Would you reproduce exactly the lines below from the one holding "def State.userBusy (s" through the one holding "to date. -/", inclusive, and no others?

----

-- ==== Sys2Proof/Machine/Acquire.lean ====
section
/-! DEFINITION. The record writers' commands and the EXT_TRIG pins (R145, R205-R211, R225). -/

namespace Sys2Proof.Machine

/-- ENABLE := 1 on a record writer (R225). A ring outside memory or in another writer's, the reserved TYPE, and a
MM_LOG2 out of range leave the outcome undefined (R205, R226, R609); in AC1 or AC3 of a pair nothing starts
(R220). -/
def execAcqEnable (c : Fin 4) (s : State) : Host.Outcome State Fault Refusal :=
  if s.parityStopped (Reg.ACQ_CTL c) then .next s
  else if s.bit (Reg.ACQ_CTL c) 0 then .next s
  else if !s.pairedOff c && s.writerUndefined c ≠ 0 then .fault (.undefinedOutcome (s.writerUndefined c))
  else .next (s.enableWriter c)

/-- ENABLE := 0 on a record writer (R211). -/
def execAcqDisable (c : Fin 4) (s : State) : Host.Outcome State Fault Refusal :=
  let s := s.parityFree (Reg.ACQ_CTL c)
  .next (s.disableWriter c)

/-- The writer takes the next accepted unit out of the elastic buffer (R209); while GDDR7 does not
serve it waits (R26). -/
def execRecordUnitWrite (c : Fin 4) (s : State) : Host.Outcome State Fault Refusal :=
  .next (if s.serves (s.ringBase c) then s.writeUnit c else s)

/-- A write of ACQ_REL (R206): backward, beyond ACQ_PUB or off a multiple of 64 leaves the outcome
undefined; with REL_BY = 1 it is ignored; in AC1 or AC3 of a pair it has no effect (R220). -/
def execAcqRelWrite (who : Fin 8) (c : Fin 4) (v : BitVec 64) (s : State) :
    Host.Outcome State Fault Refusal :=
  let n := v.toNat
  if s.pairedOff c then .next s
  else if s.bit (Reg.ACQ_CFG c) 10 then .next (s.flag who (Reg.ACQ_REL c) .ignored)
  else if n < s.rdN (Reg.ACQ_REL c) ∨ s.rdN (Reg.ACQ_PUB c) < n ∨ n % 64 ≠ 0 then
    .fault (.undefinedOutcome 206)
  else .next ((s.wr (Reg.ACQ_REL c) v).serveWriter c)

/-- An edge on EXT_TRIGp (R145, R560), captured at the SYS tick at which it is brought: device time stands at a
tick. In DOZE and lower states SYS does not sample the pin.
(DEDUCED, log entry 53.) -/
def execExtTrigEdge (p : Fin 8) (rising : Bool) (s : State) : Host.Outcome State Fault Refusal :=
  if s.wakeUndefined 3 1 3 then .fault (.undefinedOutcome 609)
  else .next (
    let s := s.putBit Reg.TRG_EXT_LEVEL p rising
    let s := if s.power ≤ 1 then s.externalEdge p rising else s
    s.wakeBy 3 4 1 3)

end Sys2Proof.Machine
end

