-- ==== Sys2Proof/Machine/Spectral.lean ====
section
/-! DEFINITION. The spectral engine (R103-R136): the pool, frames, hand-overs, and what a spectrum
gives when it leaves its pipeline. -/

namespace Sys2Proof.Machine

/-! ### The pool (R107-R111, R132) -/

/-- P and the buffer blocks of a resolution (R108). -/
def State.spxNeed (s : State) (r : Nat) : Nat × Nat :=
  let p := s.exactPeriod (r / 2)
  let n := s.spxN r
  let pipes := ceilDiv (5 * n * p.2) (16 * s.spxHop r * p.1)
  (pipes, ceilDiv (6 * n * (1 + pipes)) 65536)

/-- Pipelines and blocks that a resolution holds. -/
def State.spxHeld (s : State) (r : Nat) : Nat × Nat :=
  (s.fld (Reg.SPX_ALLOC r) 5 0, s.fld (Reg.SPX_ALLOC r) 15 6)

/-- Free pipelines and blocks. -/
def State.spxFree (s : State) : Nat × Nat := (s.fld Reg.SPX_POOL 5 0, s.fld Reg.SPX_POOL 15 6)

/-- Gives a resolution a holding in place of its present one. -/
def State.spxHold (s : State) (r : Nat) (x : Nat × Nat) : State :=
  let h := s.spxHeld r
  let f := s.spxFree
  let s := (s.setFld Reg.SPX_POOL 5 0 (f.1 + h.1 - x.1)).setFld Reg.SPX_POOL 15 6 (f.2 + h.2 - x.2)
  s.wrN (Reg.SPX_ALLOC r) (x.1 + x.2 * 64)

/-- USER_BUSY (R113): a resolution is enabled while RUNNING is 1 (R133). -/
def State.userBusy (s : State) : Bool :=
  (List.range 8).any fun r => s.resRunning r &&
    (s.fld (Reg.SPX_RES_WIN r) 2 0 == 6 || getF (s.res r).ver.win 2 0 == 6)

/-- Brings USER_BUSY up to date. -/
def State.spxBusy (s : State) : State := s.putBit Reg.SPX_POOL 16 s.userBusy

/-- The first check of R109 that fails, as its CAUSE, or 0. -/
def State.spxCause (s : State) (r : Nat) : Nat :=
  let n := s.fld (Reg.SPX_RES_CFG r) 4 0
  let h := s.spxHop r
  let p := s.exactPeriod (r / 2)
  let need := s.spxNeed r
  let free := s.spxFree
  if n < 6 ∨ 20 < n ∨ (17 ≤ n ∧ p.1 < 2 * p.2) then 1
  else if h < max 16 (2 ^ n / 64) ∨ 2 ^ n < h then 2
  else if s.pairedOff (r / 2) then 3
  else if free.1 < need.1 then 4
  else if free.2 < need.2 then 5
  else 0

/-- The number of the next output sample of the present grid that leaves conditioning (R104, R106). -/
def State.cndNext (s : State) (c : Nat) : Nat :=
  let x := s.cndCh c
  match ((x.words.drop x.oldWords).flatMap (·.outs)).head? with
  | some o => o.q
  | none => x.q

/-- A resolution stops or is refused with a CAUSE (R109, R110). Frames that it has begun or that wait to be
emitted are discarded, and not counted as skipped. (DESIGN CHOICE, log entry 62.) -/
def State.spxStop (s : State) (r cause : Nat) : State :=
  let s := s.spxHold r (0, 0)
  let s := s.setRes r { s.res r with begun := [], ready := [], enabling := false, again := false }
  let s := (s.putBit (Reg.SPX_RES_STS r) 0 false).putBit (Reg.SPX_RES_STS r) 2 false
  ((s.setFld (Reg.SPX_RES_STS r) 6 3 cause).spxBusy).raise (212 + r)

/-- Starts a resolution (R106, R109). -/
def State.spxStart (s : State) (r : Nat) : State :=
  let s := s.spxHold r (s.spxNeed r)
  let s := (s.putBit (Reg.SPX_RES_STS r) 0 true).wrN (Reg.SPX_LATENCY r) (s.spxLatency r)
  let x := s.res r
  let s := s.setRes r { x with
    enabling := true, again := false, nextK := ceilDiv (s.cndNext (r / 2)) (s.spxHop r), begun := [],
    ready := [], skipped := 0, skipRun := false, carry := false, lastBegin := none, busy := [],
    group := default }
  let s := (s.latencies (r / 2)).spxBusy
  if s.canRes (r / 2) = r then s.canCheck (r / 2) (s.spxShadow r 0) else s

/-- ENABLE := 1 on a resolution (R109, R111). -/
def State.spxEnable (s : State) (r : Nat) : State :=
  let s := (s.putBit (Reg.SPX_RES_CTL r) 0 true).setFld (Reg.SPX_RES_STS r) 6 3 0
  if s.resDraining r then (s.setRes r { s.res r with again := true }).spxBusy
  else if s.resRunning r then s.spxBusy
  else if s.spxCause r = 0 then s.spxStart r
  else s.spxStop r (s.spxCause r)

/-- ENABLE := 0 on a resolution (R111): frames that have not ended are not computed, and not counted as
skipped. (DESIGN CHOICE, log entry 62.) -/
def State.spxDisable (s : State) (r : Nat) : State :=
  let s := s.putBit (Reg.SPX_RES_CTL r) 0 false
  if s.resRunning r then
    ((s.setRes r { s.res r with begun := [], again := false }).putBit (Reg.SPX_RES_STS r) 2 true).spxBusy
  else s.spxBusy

----

■ Problem solution:
def State.userBusy (s : State) : Bool :=
  (List.range 8).any fun r => s.resRunning r &&
    (s.fld (Reg.SPX_RES_WIN r) 2 0 == 6 || getF (s.res r).ver.win 2 0 == 6)

/-- Brings USER_BUSY up to date. -/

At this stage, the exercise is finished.